▶ [PROBLEM TO SOLVE]
Identify and pull out each line of the entries in which "rowAddiAddiu" occurs.

Collected data entries:

+--

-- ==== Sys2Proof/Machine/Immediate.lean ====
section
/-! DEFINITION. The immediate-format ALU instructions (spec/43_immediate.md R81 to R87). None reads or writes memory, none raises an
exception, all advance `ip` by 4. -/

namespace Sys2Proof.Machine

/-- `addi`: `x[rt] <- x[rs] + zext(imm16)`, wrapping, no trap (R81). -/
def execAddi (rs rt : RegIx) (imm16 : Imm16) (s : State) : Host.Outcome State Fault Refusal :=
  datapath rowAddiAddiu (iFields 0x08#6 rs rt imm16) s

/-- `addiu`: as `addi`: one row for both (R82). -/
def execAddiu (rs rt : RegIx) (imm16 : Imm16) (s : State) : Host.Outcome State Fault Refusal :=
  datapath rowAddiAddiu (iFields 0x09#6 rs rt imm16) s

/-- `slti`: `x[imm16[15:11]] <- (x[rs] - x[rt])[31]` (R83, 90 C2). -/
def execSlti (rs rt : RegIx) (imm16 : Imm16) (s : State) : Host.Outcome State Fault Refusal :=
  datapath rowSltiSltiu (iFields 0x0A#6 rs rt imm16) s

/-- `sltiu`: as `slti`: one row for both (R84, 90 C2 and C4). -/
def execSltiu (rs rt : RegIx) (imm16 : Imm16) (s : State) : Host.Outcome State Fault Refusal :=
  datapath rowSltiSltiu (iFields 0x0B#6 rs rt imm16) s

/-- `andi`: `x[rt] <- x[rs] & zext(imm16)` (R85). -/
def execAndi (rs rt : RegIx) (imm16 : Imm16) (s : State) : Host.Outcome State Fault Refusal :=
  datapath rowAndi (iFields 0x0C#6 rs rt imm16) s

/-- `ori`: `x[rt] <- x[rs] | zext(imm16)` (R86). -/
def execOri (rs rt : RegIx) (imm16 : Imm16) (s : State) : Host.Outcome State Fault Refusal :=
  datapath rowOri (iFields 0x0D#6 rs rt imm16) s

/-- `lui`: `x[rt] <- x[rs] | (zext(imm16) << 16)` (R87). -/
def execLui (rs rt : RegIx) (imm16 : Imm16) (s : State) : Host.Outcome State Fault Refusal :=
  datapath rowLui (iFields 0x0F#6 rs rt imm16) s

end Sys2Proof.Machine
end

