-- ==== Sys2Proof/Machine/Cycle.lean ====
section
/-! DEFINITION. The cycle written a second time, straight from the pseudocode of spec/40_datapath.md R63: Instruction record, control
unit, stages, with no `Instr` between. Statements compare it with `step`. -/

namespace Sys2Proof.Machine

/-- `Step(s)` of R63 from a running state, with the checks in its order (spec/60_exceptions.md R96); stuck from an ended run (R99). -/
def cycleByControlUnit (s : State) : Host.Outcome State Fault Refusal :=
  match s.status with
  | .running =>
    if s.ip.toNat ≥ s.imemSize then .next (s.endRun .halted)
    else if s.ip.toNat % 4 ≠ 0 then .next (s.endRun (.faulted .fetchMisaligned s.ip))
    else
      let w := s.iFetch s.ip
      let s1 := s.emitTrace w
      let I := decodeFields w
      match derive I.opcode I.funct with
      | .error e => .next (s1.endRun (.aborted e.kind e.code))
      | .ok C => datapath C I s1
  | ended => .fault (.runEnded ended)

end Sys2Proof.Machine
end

+--

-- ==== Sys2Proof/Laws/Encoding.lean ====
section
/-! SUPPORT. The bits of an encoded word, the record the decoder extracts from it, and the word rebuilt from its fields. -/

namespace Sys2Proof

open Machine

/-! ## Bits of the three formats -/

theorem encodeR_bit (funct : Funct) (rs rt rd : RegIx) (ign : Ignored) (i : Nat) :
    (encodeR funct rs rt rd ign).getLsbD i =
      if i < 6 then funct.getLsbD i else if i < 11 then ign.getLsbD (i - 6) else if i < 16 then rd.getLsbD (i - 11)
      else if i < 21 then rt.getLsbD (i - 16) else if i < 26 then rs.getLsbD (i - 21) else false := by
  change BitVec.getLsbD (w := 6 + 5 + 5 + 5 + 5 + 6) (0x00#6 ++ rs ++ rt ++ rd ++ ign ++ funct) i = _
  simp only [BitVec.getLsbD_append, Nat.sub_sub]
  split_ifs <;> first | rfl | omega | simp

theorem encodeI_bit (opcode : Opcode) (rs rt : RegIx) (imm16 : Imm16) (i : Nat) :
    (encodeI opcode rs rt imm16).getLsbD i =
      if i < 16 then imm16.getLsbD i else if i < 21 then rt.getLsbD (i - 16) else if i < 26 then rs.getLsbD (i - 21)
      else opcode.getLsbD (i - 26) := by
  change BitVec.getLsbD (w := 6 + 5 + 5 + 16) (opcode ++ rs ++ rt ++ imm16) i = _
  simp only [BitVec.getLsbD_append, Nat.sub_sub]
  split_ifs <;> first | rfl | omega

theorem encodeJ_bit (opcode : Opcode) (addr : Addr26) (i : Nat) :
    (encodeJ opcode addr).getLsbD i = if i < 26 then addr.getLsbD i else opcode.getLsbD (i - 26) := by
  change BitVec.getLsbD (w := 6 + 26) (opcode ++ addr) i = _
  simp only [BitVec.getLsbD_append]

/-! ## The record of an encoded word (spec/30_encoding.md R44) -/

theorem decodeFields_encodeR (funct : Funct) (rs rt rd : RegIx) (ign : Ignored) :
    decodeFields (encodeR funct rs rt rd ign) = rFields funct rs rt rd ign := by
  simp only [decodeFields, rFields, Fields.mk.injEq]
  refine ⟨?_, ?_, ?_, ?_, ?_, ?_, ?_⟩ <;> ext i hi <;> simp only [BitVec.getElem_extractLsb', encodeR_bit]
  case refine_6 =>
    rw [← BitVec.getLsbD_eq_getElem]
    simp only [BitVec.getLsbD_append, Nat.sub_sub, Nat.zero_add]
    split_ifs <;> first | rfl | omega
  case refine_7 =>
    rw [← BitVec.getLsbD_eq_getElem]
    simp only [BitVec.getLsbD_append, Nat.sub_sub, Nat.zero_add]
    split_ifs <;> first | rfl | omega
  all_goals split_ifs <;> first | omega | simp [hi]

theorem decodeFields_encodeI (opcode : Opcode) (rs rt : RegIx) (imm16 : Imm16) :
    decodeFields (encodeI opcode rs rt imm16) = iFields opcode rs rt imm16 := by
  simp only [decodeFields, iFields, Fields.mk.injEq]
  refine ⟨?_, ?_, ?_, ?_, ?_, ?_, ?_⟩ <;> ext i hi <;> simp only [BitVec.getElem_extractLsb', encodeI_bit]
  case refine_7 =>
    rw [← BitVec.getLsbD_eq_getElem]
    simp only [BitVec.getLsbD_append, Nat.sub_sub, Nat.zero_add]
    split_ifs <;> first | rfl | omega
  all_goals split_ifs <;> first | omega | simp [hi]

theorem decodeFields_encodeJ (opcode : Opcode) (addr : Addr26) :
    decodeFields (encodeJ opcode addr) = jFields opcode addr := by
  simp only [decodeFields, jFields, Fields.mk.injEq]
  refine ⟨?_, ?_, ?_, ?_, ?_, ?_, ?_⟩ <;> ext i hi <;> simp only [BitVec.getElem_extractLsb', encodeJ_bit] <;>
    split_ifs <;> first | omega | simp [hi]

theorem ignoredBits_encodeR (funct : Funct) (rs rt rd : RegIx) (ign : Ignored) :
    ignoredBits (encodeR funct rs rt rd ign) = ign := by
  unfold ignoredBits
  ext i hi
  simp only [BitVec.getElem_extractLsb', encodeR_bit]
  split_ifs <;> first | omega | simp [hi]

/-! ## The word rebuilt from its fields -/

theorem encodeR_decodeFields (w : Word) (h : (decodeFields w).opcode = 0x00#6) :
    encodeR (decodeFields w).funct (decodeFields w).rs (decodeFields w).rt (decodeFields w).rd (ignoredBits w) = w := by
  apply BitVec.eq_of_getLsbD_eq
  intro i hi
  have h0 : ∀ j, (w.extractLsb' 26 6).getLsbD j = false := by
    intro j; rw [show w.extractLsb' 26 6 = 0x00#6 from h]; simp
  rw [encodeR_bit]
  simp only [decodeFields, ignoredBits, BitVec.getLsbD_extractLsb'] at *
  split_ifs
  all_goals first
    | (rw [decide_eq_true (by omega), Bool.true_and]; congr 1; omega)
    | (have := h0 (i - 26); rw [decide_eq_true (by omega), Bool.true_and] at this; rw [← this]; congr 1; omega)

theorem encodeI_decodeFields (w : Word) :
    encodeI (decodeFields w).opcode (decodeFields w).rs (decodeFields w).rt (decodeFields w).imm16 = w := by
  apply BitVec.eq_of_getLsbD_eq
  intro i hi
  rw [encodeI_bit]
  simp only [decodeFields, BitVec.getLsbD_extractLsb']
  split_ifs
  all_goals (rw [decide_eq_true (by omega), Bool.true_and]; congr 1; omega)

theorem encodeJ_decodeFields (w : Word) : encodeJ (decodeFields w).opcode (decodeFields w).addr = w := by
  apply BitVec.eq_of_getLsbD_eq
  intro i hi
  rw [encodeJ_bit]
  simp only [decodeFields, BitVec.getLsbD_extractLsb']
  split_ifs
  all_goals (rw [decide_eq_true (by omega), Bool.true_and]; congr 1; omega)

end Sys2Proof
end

+--

▶ [SOLUTION TO THIS EXERCISE]
  datapath rowAddiAddiu (iFields 0x08#6 rs rt imm16) s
  datapath rowAddiAddiu (iFields 0x09#6 rs rt imm16) s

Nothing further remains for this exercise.